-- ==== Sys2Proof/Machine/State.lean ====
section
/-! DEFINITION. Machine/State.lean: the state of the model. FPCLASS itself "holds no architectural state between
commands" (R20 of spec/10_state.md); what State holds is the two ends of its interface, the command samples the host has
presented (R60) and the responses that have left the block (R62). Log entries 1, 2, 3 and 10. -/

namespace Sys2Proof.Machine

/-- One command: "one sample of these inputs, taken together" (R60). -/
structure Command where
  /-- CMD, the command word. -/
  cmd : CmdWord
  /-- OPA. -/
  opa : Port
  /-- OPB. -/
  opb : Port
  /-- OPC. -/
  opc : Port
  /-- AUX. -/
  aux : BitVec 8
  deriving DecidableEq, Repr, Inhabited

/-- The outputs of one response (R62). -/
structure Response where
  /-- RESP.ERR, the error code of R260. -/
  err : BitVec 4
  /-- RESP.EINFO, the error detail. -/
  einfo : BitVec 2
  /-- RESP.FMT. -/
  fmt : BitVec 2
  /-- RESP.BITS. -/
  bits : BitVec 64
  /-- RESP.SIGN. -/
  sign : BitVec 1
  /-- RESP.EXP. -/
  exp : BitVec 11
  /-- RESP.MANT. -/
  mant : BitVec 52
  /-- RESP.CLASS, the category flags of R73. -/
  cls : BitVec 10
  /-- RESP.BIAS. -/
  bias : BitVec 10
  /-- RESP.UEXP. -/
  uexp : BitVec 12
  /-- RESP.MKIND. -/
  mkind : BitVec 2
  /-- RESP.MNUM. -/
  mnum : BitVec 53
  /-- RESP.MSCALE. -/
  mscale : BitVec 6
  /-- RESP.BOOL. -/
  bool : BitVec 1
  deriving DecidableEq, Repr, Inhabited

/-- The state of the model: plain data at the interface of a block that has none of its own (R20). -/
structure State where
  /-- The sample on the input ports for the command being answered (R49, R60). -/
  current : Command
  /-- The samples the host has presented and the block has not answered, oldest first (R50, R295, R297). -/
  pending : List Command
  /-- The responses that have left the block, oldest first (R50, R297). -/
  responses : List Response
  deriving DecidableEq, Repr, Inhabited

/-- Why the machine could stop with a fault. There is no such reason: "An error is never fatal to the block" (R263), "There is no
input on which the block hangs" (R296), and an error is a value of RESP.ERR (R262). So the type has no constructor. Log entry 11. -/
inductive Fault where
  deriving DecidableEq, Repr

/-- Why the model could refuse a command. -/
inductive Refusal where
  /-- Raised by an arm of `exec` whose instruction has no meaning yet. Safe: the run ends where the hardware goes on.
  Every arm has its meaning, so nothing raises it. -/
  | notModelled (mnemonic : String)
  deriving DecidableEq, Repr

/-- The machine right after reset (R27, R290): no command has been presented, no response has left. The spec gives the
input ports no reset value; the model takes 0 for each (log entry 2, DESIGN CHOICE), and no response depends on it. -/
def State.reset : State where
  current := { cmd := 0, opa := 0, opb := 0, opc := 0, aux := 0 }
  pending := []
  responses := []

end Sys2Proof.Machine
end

...

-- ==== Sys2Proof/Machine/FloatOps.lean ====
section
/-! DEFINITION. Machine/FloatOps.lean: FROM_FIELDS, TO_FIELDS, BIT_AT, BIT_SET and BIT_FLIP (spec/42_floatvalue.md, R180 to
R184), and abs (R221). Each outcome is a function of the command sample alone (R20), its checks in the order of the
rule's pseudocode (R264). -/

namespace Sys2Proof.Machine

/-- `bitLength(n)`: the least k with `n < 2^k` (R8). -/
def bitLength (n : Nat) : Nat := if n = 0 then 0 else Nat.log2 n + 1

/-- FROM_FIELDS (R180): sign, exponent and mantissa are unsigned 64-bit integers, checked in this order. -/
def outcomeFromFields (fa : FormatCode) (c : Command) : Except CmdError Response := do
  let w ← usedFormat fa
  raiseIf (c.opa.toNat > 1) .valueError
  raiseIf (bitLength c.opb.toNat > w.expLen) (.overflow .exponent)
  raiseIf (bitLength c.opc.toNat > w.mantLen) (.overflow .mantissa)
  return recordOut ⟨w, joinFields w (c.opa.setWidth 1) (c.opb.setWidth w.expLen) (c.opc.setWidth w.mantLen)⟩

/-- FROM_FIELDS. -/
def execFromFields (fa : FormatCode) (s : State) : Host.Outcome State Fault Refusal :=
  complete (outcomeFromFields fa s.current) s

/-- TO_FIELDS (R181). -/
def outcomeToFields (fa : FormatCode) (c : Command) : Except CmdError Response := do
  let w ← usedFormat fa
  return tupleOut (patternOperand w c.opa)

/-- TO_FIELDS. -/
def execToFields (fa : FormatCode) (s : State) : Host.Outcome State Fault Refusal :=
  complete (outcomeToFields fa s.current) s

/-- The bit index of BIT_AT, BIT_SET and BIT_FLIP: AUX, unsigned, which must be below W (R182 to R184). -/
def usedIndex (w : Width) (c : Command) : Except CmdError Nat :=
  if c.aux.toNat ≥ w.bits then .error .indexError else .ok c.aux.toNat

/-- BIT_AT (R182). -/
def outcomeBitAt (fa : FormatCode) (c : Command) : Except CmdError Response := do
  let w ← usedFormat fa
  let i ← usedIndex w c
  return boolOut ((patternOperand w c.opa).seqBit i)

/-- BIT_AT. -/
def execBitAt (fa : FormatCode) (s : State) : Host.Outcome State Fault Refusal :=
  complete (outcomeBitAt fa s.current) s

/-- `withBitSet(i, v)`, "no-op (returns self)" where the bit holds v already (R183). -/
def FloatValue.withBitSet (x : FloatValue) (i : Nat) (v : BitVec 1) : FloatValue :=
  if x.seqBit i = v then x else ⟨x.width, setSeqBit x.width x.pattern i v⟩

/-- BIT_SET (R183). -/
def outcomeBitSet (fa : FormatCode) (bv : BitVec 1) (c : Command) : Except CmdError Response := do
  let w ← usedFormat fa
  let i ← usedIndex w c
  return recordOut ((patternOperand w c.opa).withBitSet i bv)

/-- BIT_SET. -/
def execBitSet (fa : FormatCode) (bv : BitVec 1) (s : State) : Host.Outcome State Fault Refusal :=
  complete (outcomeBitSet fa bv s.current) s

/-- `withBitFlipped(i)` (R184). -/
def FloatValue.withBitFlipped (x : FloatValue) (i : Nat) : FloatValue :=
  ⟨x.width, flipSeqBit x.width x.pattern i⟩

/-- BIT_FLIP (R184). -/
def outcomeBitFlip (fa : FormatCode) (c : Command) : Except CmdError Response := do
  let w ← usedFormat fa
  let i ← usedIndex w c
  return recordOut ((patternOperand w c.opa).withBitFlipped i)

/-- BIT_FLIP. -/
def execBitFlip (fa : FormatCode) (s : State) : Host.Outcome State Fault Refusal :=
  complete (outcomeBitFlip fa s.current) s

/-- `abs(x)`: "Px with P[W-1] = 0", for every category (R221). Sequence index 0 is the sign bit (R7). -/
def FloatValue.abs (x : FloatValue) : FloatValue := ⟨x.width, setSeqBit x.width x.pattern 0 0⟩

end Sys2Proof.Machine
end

...

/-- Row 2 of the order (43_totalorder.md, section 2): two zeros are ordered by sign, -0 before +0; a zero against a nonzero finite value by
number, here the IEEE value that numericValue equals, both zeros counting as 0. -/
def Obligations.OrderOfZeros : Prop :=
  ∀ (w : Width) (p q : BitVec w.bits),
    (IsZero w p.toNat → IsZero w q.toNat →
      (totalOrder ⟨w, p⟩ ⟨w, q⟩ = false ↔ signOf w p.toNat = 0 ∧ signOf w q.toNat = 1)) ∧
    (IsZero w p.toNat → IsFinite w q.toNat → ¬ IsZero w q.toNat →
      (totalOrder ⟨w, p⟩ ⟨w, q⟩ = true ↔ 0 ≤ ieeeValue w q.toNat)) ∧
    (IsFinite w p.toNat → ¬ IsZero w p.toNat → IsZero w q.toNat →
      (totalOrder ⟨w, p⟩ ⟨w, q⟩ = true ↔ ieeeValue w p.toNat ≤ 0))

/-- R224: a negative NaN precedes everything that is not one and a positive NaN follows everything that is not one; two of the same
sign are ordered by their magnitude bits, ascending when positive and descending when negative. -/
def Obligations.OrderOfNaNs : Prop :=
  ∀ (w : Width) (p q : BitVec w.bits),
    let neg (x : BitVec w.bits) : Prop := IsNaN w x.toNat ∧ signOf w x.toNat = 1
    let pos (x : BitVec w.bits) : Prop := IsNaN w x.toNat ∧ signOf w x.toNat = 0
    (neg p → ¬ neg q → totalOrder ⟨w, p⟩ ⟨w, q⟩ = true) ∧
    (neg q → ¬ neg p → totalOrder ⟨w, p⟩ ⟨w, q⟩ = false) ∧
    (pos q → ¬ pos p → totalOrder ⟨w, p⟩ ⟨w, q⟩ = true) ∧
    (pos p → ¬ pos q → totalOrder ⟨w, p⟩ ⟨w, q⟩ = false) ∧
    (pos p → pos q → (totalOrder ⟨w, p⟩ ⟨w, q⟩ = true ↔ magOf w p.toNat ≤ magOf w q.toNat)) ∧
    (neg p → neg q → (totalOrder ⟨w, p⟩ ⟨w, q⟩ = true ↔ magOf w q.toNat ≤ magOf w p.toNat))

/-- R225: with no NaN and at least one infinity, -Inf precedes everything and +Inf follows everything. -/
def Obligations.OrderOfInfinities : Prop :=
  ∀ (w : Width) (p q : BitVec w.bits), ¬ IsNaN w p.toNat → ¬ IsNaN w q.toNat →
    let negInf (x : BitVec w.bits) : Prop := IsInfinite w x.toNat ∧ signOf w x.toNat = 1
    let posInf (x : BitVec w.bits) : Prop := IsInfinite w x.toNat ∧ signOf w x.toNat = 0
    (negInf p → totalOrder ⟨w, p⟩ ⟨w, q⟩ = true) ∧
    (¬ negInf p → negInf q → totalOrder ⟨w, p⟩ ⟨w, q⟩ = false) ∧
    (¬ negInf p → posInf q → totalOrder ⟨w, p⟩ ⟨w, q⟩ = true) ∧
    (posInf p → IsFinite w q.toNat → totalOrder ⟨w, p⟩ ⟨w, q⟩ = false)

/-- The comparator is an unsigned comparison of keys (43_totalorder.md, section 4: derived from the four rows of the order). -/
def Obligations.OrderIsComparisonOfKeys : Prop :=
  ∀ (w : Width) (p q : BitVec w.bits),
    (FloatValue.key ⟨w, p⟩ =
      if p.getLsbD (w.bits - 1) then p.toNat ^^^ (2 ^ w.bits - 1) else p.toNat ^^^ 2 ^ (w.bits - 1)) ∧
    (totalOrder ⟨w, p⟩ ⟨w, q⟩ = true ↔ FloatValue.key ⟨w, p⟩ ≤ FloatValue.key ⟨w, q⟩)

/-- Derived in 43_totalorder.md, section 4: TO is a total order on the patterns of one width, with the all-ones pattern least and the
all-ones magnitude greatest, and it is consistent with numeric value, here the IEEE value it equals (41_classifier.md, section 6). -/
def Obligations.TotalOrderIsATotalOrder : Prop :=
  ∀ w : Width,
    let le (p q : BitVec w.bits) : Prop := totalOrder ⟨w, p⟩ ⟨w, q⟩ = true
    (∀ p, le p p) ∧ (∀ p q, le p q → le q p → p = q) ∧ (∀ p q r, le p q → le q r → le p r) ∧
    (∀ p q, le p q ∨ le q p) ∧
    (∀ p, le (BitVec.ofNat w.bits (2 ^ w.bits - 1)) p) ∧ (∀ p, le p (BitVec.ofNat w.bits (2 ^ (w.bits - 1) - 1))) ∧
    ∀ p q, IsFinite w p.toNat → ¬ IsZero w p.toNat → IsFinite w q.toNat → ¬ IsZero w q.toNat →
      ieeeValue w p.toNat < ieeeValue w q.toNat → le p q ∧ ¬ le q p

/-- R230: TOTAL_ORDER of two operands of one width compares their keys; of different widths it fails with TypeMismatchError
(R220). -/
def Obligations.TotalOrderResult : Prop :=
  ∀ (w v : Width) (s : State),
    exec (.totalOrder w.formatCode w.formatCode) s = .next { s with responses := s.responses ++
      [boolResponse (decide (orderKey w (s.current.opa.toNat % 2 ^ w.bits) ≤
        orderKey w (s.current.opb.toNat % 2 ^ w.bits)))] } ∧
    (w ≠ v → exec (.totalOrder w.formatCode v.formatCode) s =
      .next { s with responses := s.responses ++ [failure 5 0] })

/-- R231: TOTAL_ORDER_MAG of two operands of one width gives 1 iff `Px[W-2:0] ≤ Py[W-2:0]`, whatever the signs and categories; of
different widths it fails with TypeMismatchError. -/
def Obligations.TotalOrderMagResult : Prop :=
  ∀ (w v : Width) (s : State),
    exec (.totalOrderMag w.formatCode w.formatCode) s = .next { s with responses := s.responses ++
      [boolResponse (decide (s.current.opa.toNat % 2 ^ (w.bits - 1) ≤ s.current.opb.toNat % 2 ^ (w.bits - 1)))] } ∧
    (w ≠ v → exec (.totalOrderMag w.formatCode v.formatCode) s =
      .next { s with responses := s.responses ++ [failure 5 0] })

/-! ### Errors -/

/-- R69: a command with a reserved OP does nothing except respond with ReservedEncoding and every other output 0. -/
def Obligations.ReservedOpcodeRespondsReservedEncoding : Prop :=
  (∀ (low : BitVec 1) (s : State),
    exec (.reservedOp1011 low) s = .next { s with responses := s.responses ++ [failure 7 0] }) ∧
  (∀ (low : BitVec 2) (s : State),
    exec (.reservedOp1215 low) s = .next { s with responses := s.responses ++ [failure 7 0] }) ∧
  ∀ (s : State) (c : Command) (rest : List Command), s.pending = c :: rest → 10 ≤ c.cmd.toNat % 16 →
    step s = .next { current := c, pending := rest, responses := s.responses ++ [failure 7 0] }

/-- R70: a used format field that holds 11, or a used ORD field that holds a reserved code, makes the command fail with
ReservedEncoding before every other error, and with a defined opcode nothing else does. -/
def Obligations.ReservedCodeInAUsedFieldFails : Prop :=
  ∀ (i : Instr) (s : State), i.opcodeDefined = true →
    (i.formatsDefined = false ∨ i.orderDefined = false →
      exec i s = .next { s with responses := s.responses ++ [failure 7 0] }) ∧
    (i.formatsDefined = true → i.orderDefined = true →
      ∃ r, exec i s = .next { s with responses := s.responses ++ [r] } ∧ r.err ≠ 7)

Your goal ▸
Where the data above reaches the line holding "(FloatValue.key ⟨w, p⟩", begin printing, and stop after the line holding "and categories; of". Each line must be reproduced exactly, with nothing else added.

Your response ▸
    (FloatValue.key ⟨w, p⟩ =
      if p.getLsbD (w.bits - 1) then p.toNat ^^^ (2 ^ w.bits - 1) else p.toNat ^^^ 2 ^ (w.bits - 1)) ∧
    (totalOrder ⟨w, p⟩ ⟨w, q⟩ = true ↔ FloatValue.key ⟨w, p⟩ ≤ FloatValue.key ⟨w, q⟩)

/-- Derived in 43_totalorder.md, section 4: TO is a total order on the patterns of one width, with the all-ones pattern least and the
all-ones magnitude greatest, and it is consistent with numeric value, here the IEEE value it equals (41_classifier.md, section 6). -/
def Obligations.TotalOrderIsATotalOrder : Prop :=
  ∀ w : Width,
    let le (p q : BitVec w.bits) : Prop := totalOrder ⟨w, p⟩ ⟨w, q⟩ = true
    (∀ p, le p p) ∧ (∀ p q, le p q → le q p → p = q) ∧ (∀ p q r, le p q → le q r → le p r) ∧
    (∀ p q, le p q ∨ le q p) ∧
    (∀ p, le (BitVec.ofNat w.bits (2 ^ w.bits - 1)) p) ∧ (∀ p, le p (BitVec.ofNat w.bits (2 ^ (w.bits - 1) - 1))) ∧
    ∀ p q, IsFinite w p.toNat → ¬ IsZero w p.toNat → IsFinite w q.toNat → ¬ IsZero w q.toNat →
      ieeeValue w p.toNat < ieeeValue w q.toNat → le p q ∧ ¬ le q p

/-- R230: TOTAL_ORDER of two operands of one width compares their keys; of different widths it fails with TypeMismatchError
(R220). -/
def Obligations.TotalOrderResult : Prop :=
  ∀ (w v : Width) (s : State),
    exec (.totalOrder w.formatCode w.formatCode) s = .next { s with responses := s.responses ++
      [boolResponse (decide (orderKey w (s.current.opa.toNat % 2 ^ w.bits) ≤
        orderKey w (s.current.opb.toNat % 2 ^ w.bits)))] } ∧
    (w ≠ v → exec (.totalOrder w.formatCode v.formatCode) s =
      .next { s with responses := s.responses ++ [failure 5 0] })

/-- R231: TOTAL_ORDER_MAG of two operands of one width gives 1 iff `Px[W-2:0] ≤ Py[W-2:0]`, whatever the signs and categories; of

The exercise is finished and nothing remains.